He doesn't have a backbone left to stand on. He isn't doing anything positive to regain that backbone. He is choosing to be a toxic woman's door mat with the ridiculous excuse of illness. 

No one buys this excuse. It is just not honest and can't be taken seriously by anyone with half a brain and most of us have much more than half a brain.


How terribly sad.


----------



## SunCMars (Feb 29, 2016)

MAJDEATH said:


> 4 that she told me about, how many has yours had?


Thank you for enduring the onslaught of sarcasm. Mine included. 

Doubters are numerous......... are rife.

Optimists and forgiving souls..........are as rare as 15 year old Ambergris.


----------



## MAJDEATH (Jun 16, 2015)

Bibi1031 said:


> Evinrude58 said:
> 
> 
> > She's cheated enough times the number is no longer important.
> ...


I didn't know you were the official spokesperson for all TAM forum members.

I don't think I ever asked for answers, although I value the opinions of others. I talk to my counselor about those things. I thought the purpose of TAM was to discuss situations and perhaps others may benefit from the insight of a similar situation.


----------



## 3Xnocharm (Jun 22, 2012)

She isnt ill, the inability to remain faithful is not an illness, its a character defect.


----------



## SunCMars (Feb 29, 2016)

Bibi1031 said:


> This is hurting me personally and in my real life, when a patient/student of mine is beyond my reach to help him; I simply send them off to a professional that can indeed help them and not be personally involved.


:crying:

I too have felt this sadness as a result of putting myself in another [betrayed] poster's situation. It is the weak response to abuse that bothers me. 

I keep thinking.....*why do I keep coming back to TAM? 

Like a Moth flying into the Flame. 




*Maybe to annoy @EleGirl


----------



## stixx (Mar 20, 2017)

MAJDEATH said:


> I thought the purpose of TAM was to discuss situations and perhaps others may benefit from the insight of a similar situation.

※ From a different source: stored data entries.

-- ==== Sys2Proof/Machine/Chain.lean ====
section
/-! DEFINITION. Fused chains and micro-programs (08 R171-R177): the checks of their images, and one element's way through
them. -/

namespace Sys2Proof.Machine

/-! ### Micro-instructions (08 R176, Table 8-5) -/

def muOp (w : U32) : Nat := (w.extractLsb' 26 6).toNat
def muFmt (w : U32) : Fmt := (w.extractLsb' 25 1).toNat
def muDst (w : U32) : Nat := (w.extractLsb' 22 3).toNat
def muA (w : U32) : Nat := (w.extractLsb' 19 3).toNat
def muB (w : U32) : Nat := (w.extractLsb' 16 3).toNat
def muC (w : U32) : Nat := (w.extractLsb' 13 3).toNat
def muImm (w : U32) : Nat := (w.extractLsb' 6 7).toNat

/-- The format an operation of a stage or micro-instruction reads: FMT, but the LG8 codes read LG8 and ee.lexp BF16, and
ee.pass and ee.sel copy bits (08 R171). -/
def opFmt (op : Nat) (fmt : Fmt) : Fmt := if op = 0x14 ∨ op = 0x15 then 2 else if op = 0x16 ∨ op = 0 ∨ op = 0x0B then 0 else fmt

/-- Whether an operation may stand in a stage or micro-instruction with this FMT and IMM (08 R159, R171). -/
def opUsable (op : Nat) (fmt : Fmt) (imm : Nat) : Bool :=
  opDefined op (opFmt op fmt) && (op != 0x0F || imm % 4 != 3) && (op != 0x0E || imm ≤ 15)

/-- Whether a micro-instruction is neither reserved nor undefined (08 R175). -/
def muOk (w : U32) : Bool :=
  opUsable (muOp w) (muFmt w) (muImm w) && muDst w ≤ 3 && w.extractLsb' 0 6 == 0

/-- The state of a micro-program: x and the temporaries t0 to t2. -/
abbrev MuRegs := Vector (BitVec 16) 4

/-- An operand of a micro-instruction: x, t0 to t2, the row vector's lane, the column broadcast, K0 or K1. -/
def muOperand (r : MuRegs) (rv cb k0 k1 : BitVec 16) (n : Nat) : BitVec 16 :=
  match n with
  | 0 => r[0] | 1 => r[1] | 2 => r[2] | 3 => r[3] | 4 => rv | 5 => cb | 6 => k0 | _ => k1

/-- Run a micro-program on one element (08 R176); `draw` gives the draw of micro-instruction k. -/
def muRun (rv cb k0 k1 : BitVec 16) (draw : Nat → Nat) : Nat → MuRegs → Bool → List U32 → BitVec 16 × Bool
  | _, r, sat, [] => (r[0], sat)
  | k, r, sat, w :: t =>
    let op := muOp w
    let imm := muImm w
    let a := muOperand r rv cb k0 k1 (muA w)
    let b := muOperand r rv cb k0 k1 (muB w)
    let c := muOperand r rv cb k0 k1 (muC w)
    let u := if op = 0x0F ∧ imm / 4 % 2 = 1 then some (draw k) else none
    let (y, f) := native op (opFmt op (muFmt w)) imm u (c != 0) a b c
    muRun rv cb k0 k1 draw (k + 1) (r.set (muDst w % 4) y) (sat || f) t

/-- The format that a micro-program leaves x in: that of the last instruction that writes x (08 R171). -/
def muResult (fin : Fmt) : List U32 → Fmt
  | [] => fin
  | w :: t =>
    muResult (if muDst w = 0 then
      (if muOp w = 0 ∨ muOp w = 0x0B then fin else opResult (muOp w) (muFmt w) (muImm w % 4)) else fin) t

/-! ### Chain entries (08 R172, Tables 8-2 to 8-4) -/

def Chain.count (c : Chain) : Nat := (c.header.extractLsb' 60 4).toNat
def Chain.wfmt (c : Chain) : Fmt := (c.header.extractLsb' 59 1).toNat
def Chain.cbEn (c : Chain) : Bool := c.header.getLsbD 58
def Chain.tapEn (c : Chain) : Bool := c.header.getLsbD 57
def Chain.tapF (c : Chain) : Nat := (c.header.extractLsb' 51 6).toNat
def Chain.tapK (c : Chain) : BitVec 16 := c.header.extractLsb' 35 16

def stOp (w : U64) : Nat := (w.extractLsb' 58 6).toNat
def stFmt (w : U64) : Fmt := (w.extractLsb' 57 1).toNat
def stB (w : U64) : Nat := (w.extractLsb' 54 3).toNat
def stC (w : U64) : Nat := (w.extractLsb' 51 3).toNat
def stRvec (w : U64) : Fin 8 := Fin.ofNat 8 (w.extractLsb' 48 3).toNat
def stUprog (w : U64) : Fin 32 := Fin.ofNat 32 (w.extractLsb' 43 5).toNat
def stMask (w : U64) : BitVec 3 := w.extractLsb' 40 3
def stImm (w : U64) : Nat := (w.extractLsb' 32 8).toNat
def stK1 (w : U64) : BitVec 16 := w.extractLsb' 16 16
def stK0 (w : U64) : BitVec 16 := w.extractLsb' 0 16

/-- The stages in force. -/
def Chain.live (c : Chain) : List U64 := c.stages.toList.take c.count

/-- Whether a stage may stand in a chain (08 R159, R172, R173): known selectors, the column broadcast only under CB_EN, an
operation defined for its format, FMT equal to WFMT where it must be, and no level 3 feature at level 2. -/
def stageOk (c : Chain) (level : Nat) (w : U64) : Bool :=
  let op := stOp w
  stB w ≤ 4 && stC w ≤ 4 && (c.cbEn || (stB w != 2 && stC w != 2))
  && (if op = 0x3F then 3 ≤ level
      else opUsable op (stFmt w) (stImm w)
        && (op == 0x0F || op == 0 || op == 0x0B || (0x14 ≤ op && op ≤ 0x16) || stFmt w == c.wfmt)
        && (3 ≤ level || !((0x14 ≤ op && op ≤ 0x16) || (op == 0x0F && stImm w % 4 == 2))))

/-- The result format of each stage in turn (08 R171). -/
def stageResult (uprogs : Vector (List U32) 32) (prev : Fmt) (w : U64) : Fmt :=
  if stOp w = 0x3F then muResult prev uprogs[stUprog w]
  else if stOp w = 0 ∨ stOp w = 0x0B then prev
  else opResult (stOp w) (stFmt w) (stImm w % 4)

/-- The result format of a chain: that of its last stage, W without one. -/
def Chain.result (c : Chain) (uprogs : Vector (List U32) 32) : Fmt :=
  c.live.foldl (stageResult uprogs) c.wfmt

/-- An operand source of a stage (08 Table 8-4); nothing reads +0. -/
def stSource (rv cb k0 k1 : BitVec 16) (n : Nat) : BitVec 16 :=
  match n with
  | 1 => rv | 2 => cb | 3 => k0 | 4 => k1 | _ => 0

/-- One element through the stages of a chain (08 R171): `masks` are the latched stage masks, `draw s j` the draw of stage s
at place j (08 R159). -/
def chainRun (c : Chain) (uprogs : Vector (List U32) 32) (masks : List (BitVec 128)) (col : Nat) (cb : BitVec 16)
    (draw : Nat → Nat → Nat) : Nat → BitVec 16 → Bool → List U64 → BitVec 16 × Bool
  | _, x, sat, [] => (x, sat)
  | k, x, sat, w :: t =>
    if !(masks.getD k 0).getLsbD col then chainRun c uprogs masks col cb draw (k + 1) x sat t
    else
      let rv := lane c.rowVec[stRvec w] col
      let b := stSource rv cb (stK0 w) (stK1 w) (stB w)
      let d := stSource rv cb (stK0 w) (stK1 w) (stC w)
      let op := stOp w
      let (y, f) :=
        if op = 0x3F then muRun rv cb (stK0 w) (stK1 w) (fun j => draw k (1 + j)) 0 #v[x, 0, 0, 0] false uprogs[stUprog w]
        else native op (opFmt op (stFmt w)) (stImm w) (if op = 0x0F ∧ stImm w / 4 % 2 = 1 then some (draw k 0) else none)
          (d != 0) x b d
      chainRun c uprogs masks col cb draw (k + 1) y (sat || f) t

/-- The stochastic steps of a chain, as (stage, place): an ee.cvt with SR from BF16 to INT16, the only one of a chain that
holds a step of 06 R128. -/
def chainDraws (c : Chain) (uprogs : Vector (List U32) 32) : List (Nat × Nat) :=
  let srCvt := fun (fmt : Fmt) (imm : Nat) => fmt == 0 && imm % 4 == 1 && imm / 4 % 2 == 1
  (c.live.zipIdx).flatMap (fun (w, k) =>
    if stOp w = 0x3F then
      ((uprogs[stUprog w]).zipIdx.filter (fun (m, _) => muOp m == 0x0F && srCvt (muFmt m) (muImm m))).map (fun (_, j) => (k, 1 + j))
    else if stOp w = 0x0F ∧ srCvt (stFmt w) (stImm w) then [(k, 0)] else [])

/-- Whether a latched, undrained tile names chain entry n (08 R174). -/
def chainHeld (P : Polder) (n : Fin 16) : Bool := (undrained P).any (fun f => f.tile.tpb.chain == n)

/-- Whether a chain of a latched, undrained tile calls micro-program slot n (08 R175). -/
def uprogHeld (P : Polder) (n : Fin 32) : Bool :=
  (undrained P).any (fun f => (P.ee.chains[f.tile.tpb.chain]).live.any (fun w => stOp w == 0x3F && stUprog w == n))

end Sys2Proof.Machine
end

Haven't seen too many other situations like yours where the wife has cheated so many times with so many partners and the husband just turns a blind eye to it or excuses it.

I have never come across a story (other than yours) where the wife with the history of serial cheating with countless men tells the husband that the newest guy, who she was alone with in a hotel room, was simply giving her a foot massage- and the husband buys it hook line and sinker. 

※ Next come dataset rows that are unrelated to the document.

/-- The run of a TRAIN_START. -/
def runOf (f : Frame) (number : Nat) : TrainRun :=
  { number, data := BitVec.ofNat 8 (plNum f 1 1), handle := BitVec.ofNat 6 (plNum f 2 1), external := plNum f 3 1 == 1,
    first := plNum f 4 4, steps := plNum f 8 4, step := plNum f 4 4, batch := plNum f 12 2, len := plNum f 14 2,
    hp := (f.payload.drop 16).take 12, recompEvery := plNum f 32 2, ckptEvery := plNum f 34 2,
    gradUnit := BitVec.ofNat 16 (plNum f 26 2) }

/-- TRAIN_START: refused with NOT_BOUND, STOPPED, MODE (a program bound without TRAIN, or one whose loop runs) or CKPT_SIZE. -/
def execTrainStart (s : State) : Outcome State Fault Refusal := herdCommand 0x28 s fun f s =>
  if !trainForm f then malformed s
  else
    let g : Fin 4 := Fin.ofNat 4 (plNum f 0 1)
    match s.prog g with
    | none => refusedFor s 1
    | some P =>
      let r := runOf f P.tables.runs
      if P.stopped then refusedFor s 6
      else if !P.training || P.tables.train.isSome then refusedFor s 10
      else if ckptLimit < P.plan.ckptBytes && !r.external then refusedFor s 11
      else
        done ((s.logOp g r.first (.start r)).onProg g (fun P =>
          P.onTables (fun T => { T with train := some r, runs := T.runs + 1 })))

/-- TRAIN_STOP: the loop ends after the step in progress is committed. -/
def execTrainStop (s : State) : Outcome State Fault Refusal := herdCommand 0x29 s fun f s =>
  onProgram f s fun g P =>
    match P.tables.train with
    | none => done s
    | some r => done ((s.logOp g r.step .stop).onProg g (fun P =>
        P.onTables (fun T => { T with train := some { r with stopAt := some r.step } })))

/-- STATS_READ: an image of the HERD block, for a program 0-3 or 0xFF. -/
def execStatsRead (s : State) : Outcome State Fault Refusal := herdCommand 0x30 s fun f s =>
  if !plForm f 1 (fun i => i < 1) || (4 ≤ plNum f 0 1 && plNum f 0 1 ≠ 0xFF) then malformed s
  else (s, some (0, herdImage s))

end Sys2Proof.Machine
end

There is no benefit to betrayed spouses from reading your threads other than perhaps learning what not to do.


----------



## Bibi1031 (Sep 14, 2015)

SunCMars said:


> *Maybe to annoy @EleGirl


LOL

I don't think you have the power to annoy her! You are wasting your time on that lame excuse. >


----------



## Bibi1031 (Sep 14, 2015)

MAJDEATH said:


> I didn't know you were the official spokesperson for all TAM forum members.
> 
> I don't think I ever asked for answers, although I value the opinions of others. I talk to my counselor about those things. I thought the purpose of TAM was to discuss situations and perhaps others may* benefit from the insight of a similar situation.*



I am no spokesperson for TAM, just like your situation is far from similar to anyone else's. I would argue to the contrary. It is quite unique in a very twisted way. If you can't see it, then your counselor is a phony and you need to seek better professional help IMNSHO. You are not getting better at all, but you are wasting your hard earned money on it. So someone other than you is benefiting for sure!


----------



## Bibi1031 (Sep 14, 2015)

3Xnocharm said:


> She isnt ill, the inability to remain faithful is not an illness, its a character defect.


QFT!


Talk about spinning/twisting things to fit ones needs ha!

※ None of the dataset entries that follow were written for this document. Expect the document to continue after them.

-- ==== Sys2Proof/Machine/Rollback.lean ====
section
/-! DEFINITION. Rollback and spare activation (17 R404-R408; 15 R365). -/

namespace Sys2Proof.Machine

open Host (Outcome)

/-- Step 1 of 17 R405, done once: ABORT and FLUSH on every active polder, and HALT is announced. -/
def State.rollStart (s : State) : State :=
  if s.integ.rolling then s
  else
    let s := (List.finRange 32).foldl (fun s p => (s.seqAbort p).seqFlush p) s
    let s := s.announce 5 0
    { s with integ := { s.integ with rolling := true }, herd := { s.herd with rollbacks := s.herd.rollbacks + 1 } }

/-- Step 2: whether an asynchronous transfer or a tile that the OC holds is still on its way (11 R246, 04 R76); it completes by its own
command, under the tag rules. -/
def State.rollWaits (s : State) : Bool := !s.transfers.isEmpty || (List.finRange 32).any (fun p => !arrayIdle s.polders[p])

/-- The logical polder of an active site. -/
def logicalAt (d : Disc) (n : Site) : Option Pid := (List.finRange 32).find? (fun p => d.siteOf[p] == n)

/-- The spare of a site's quadrant. -/
def spareFor (d : Disc) (n : Site) : Option Site :=
  (List.finRange 36).find? (fun m => d.state[m] == 1 && siteQuad m == siteQuad n)

/-- The map goes to flash, with the retired sites (13 R306, 17 R406); the write is in progress until it completes (18 R435). -/
def State.saveMap (s : State) : State :=
  let retired := (List.finRange 36).filter (fun n => s.disc.state[n] == 2)
  { s with flash := { s.flash with retired, map := some (s.disc.siteOf, s.disc.state, s.disc.mapGen), writing := true },
           integ := { s.integ with spareLeft := spareLeft s.disc } }

/-- A spare's polder as it comes into service: what Herd writes into every polder of a program stands in its registers, the rest is as at
power-up (01 R14, 17 R406). -/
def newPolder (P : Polder) : Polder :=
  { seq := { stageBase := P.seq.stageBase }, qz := { keys := P.qz.keys },
    terp := { banks := P.terp.banks.map (fun b => { b with busy := false }),
              windows := P.terp.windows.map (fun w => { w with arr := 0 }) } }

/-- The weirs of a polder start at 0 (17 R406). -/
def State.clearWeirs (s : State) (p : Pid) : State :=
  { s with weirs := s.weirs.filter (fun e => weirHome e.1 != some p) }

/-- A failed site leaves service: its quadrant's spare takes its logical number, where it has one that passes its self-test; a spare that
fails is retired as well. The map changes either way (09 R191). The flag says whether the site was replaced. -/
def State.activate (s : State) (site : Site) (testOk : Bool) : State × Bool :=
  match logicalAt s.disc site, spareFor s.disc site with
  | some p, some m =>
    let d := s.disc
    if testOk then
      let d := { d with siteOf := d.siteOf.set p m, state := (d.state.set site 2).set m 0, mapGen := d.mapGen + 1 }
      let s := { s with disc := d, integ := { s.integ with spareActs := s.integ.spareActs + 1 } }
      let s := (s.zero (scratchAddr p 0) scratchBytes).onPolder p newPolder
      ((s.clearWeirs p).saveMap, true)
    else ({ s with disc := { d with state := d.state.set m 2, mapGen := d.mapGen + 1 } }.saveMap, false)
  | _, _ => (s, false)

/-- Herd rebinds a program that holds a replaced polder: its stage tables and working copies are loaded again (12 R269, 17 R405). -/
def State.rebind (s : State) (g : Fin 4) (P : Prog) : State :=
  (s.noteTiled (tilerKey s P.model P.training P.tables.slots.length P.tMax P.prefill) P.plan).placePlan g P

/-- The checkpoint that every member of a training set has committed: this module's latest, or the one before it (15 R365). -/
def Prog.backTo (P : Prog) (older : Bool) : Prog :=
  match P.older with
  | some o =>
    if older && P.training then
      { P with saved := o.tables, savedWeirs := o.weirs, savedBytes := o.bytes, log := o.log ++ P.log, older := none }
    else P
  | none => P

/-- Step 5: the slots of a program's write regions in banks with TAGS = 1 are empty, and its weirs hold the counts of the
checkpoint. -/
def State.restoreTags (s : State) (g : Fin 4) (P : Prog) : State :=
  let rs := (s.claimedRegions.filter (fun x => x.1 == g && x.2.perm.getLsbD 1)).map (fun x => (x.2.base.toNat, x.2.pages.toNat * 4096))
  let s := (slotsOf rs).foldl (fun s x => if s.polders[x.1].terp.banks[bankIx x.2].tags then s.setTag x.1 x.2 false else s) s
  P.savedWeirs.foldl (fun s w => s.weirSetReg w.1 w.2) s

/-- A lost line in the KV page of a sequence: its pages are rebuilt by running its prompt and its tokens through the prefill stages again (17
Table 17-2). -/
def Prog.rebuildPages (P : Prog) (c : RollbackCause) (T : ProgTables) : ProgTables :=
  match c with
  | .line a =>
    let hit := fun (q : LiveSeq) => q.pages.any (fun x =>
      P.poolBase + 65536 * x.1 ≤ a.toNat && a.toNat < P.poolBase + 65536 * (x.1 + x.2))
    { T with slots := T.slots.map (fun q => q.map (fun q => if hit q then { q with decode := false, done := 0, ran := false } else q)) }
  | _ => T

/-- Steps 6 and 7 for a program: its tables are those of the checkpoint, its log is to be replayed up to the boundary it had reached, and
the launches in flight at the checkpoint are committed again (15 R365). -/
def State.restoreProg (s : State) (c : RollbackCause) (g : Fin 4) (P : Prog) : State :=
  let s := P.savedBytes.foldl (fun s x => s.portPut x.1 x.2) s
  let open_ := fun (id : U64) => (P.cancels.find? (fun c => c.1 == id)).bind (·.2)
  let again := (P.log ++ P.replay).map (fun x => match x.2 with
    | .cancel id f => (x.1, LogOp.cancel id (if f.isSome then f else open_ id))
    | _ => x)
  let Q : Prog := { P with tables := P.rebuildPages c P.saved, replay := again, log := [], cancels := [],
                           replayTo := if P.training then 0 else max P.replayTo P.tables.boundaries }
  if P.training then s.onProg g (fun _ => { Q with log := P.log }.nextRun)
  else
    let s := (s.onProg g (fun _ => Q)).directories Q
    (List.range P.m).foldl (fun s b => s.launchStep Q b (b == 0)) s

/-- Failures that cannot be repaired, and rollbacks that fail (17 R407, R408): every request and training loop ends as though each
program had faulted; `final` takes the module out of service for later jobs. -/
def State.giveUp (s : State) (final : Bool) : State :=
  let s := s.bound.foldl (fun s x => ((s.stopTasks x.2).endAll x.1 5).onProg x.1 (fun P => { P with stopped := true })) s
  { s with integ := { s.integ with lost := true, cause := none, rolling := false }, flash := { s.flash with log := s.flash.log ++ [if final then 1 else 2] },
           herd := { s.herd with noJobs := s.herd.noJobs || final } }

/-- The sites that a cause replaces. -/
def sitesOf (s : State) (c : RollbackCause) : List Site :=
  match c with
  | .groupLimit n => [n]
  | .planned => s.integ.planned
  | _ => []

/-- Steps 3 to 7 of 17 R405, and what takes their place where a spare or the restore fails (R407, R408). -/
def State.rollOn (s : State) (c : RollbackCause) (i : RollbackInputs) : State :=
  let sites := sitesOf s c
  -- step 3
  let (s, ok) := sites.foldl (fun (x : State × Bool) n =>
    let (s', ok) := x.1.activate n i.selfTestOk
    (s', x.2 && ok)) (s, true)
  let s := { s with integ := { s.integ with planned := s.integ.planned.filter (fun n => !sites.contains n) } }
  if !ok then (s.giveUp true).announce 6 0
  else
    -- steps 4 to 6
    let s := if sites.isEmpty then s else s.bound.foldl (fun s x => s.rebind x.1 x.2) s
    let s := s.bound.foldl (fun s x => s.onProg x.1 (fun P => P.backTo i.older)) s
    let s := s.bound.foldl (fun s x => s.restoreTags x.1 x.2) s
    match i.restore with
    | .done =>
      let s := { s with integ := { s.integ with rolling := false } }
      let s := s.bound.foldl (fun s x => s.restoreProg c x.1 x.2) s
      -- step 7
      { s with integ := { s.integ with cause := none } }.announce 6 0
    | .unitLost => ({ s with ckpt := { s.ckpt with status := s.ckpt.status ||| 4 } }.giveUp false).announce 6 0
    | .notReturned | .struck => (s.giveUp false).announce 6 0

/-- The cause of the rollback in progress or next: hardware's, an exception in Herd, or the rollback of another member (17 R404, 15
R365). -/
def rollCause (s : State) (i : RollbackInputs) : Option RollbackCause :=
  match s.integ.cause with
  | some c => some c
  | none => if i.cause = .herdFailure ∨ i.cause = .joined then some i.cause else none

/-- ROLLBACK: the rollback that a cause has started runs in the order of 17 R405. It waits while a checkpoint is being written (R404) and
while transfers complete. -/
def execRollback (i : RollbackInputs) (s : State) : Outcome State Fault Refusal :=
  match rollCause s i with
  | none => .next s
  | some c =>
    if !s.herdUp || (s.ckpt.busy && !s.ckpt.job.restore) then .next s else
    let s := { s with integ := { s.integ with cause := some c } }.rollStart
    if s.rollWaits then .next s else .next (s.rollOn c i)

end Sys2Proof.Machine
end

Either way OP, you don't want help, you can't really help anyone else with your unique situation. There is nothing left to say, but I do hope you wake up and get healthy one day by letting go of the albatross your cheating spouse is.


----------



## Evinrude58 (Jun 16, 2014)

Majdeath,

It's cool that you love your wife. No relationship is perfect, your is just particularly clouded by your wife's cheating.
It's good that you have passwords and are able to see her social stuff. Good that you are discussing this stuff and she's agreeing with boundaries.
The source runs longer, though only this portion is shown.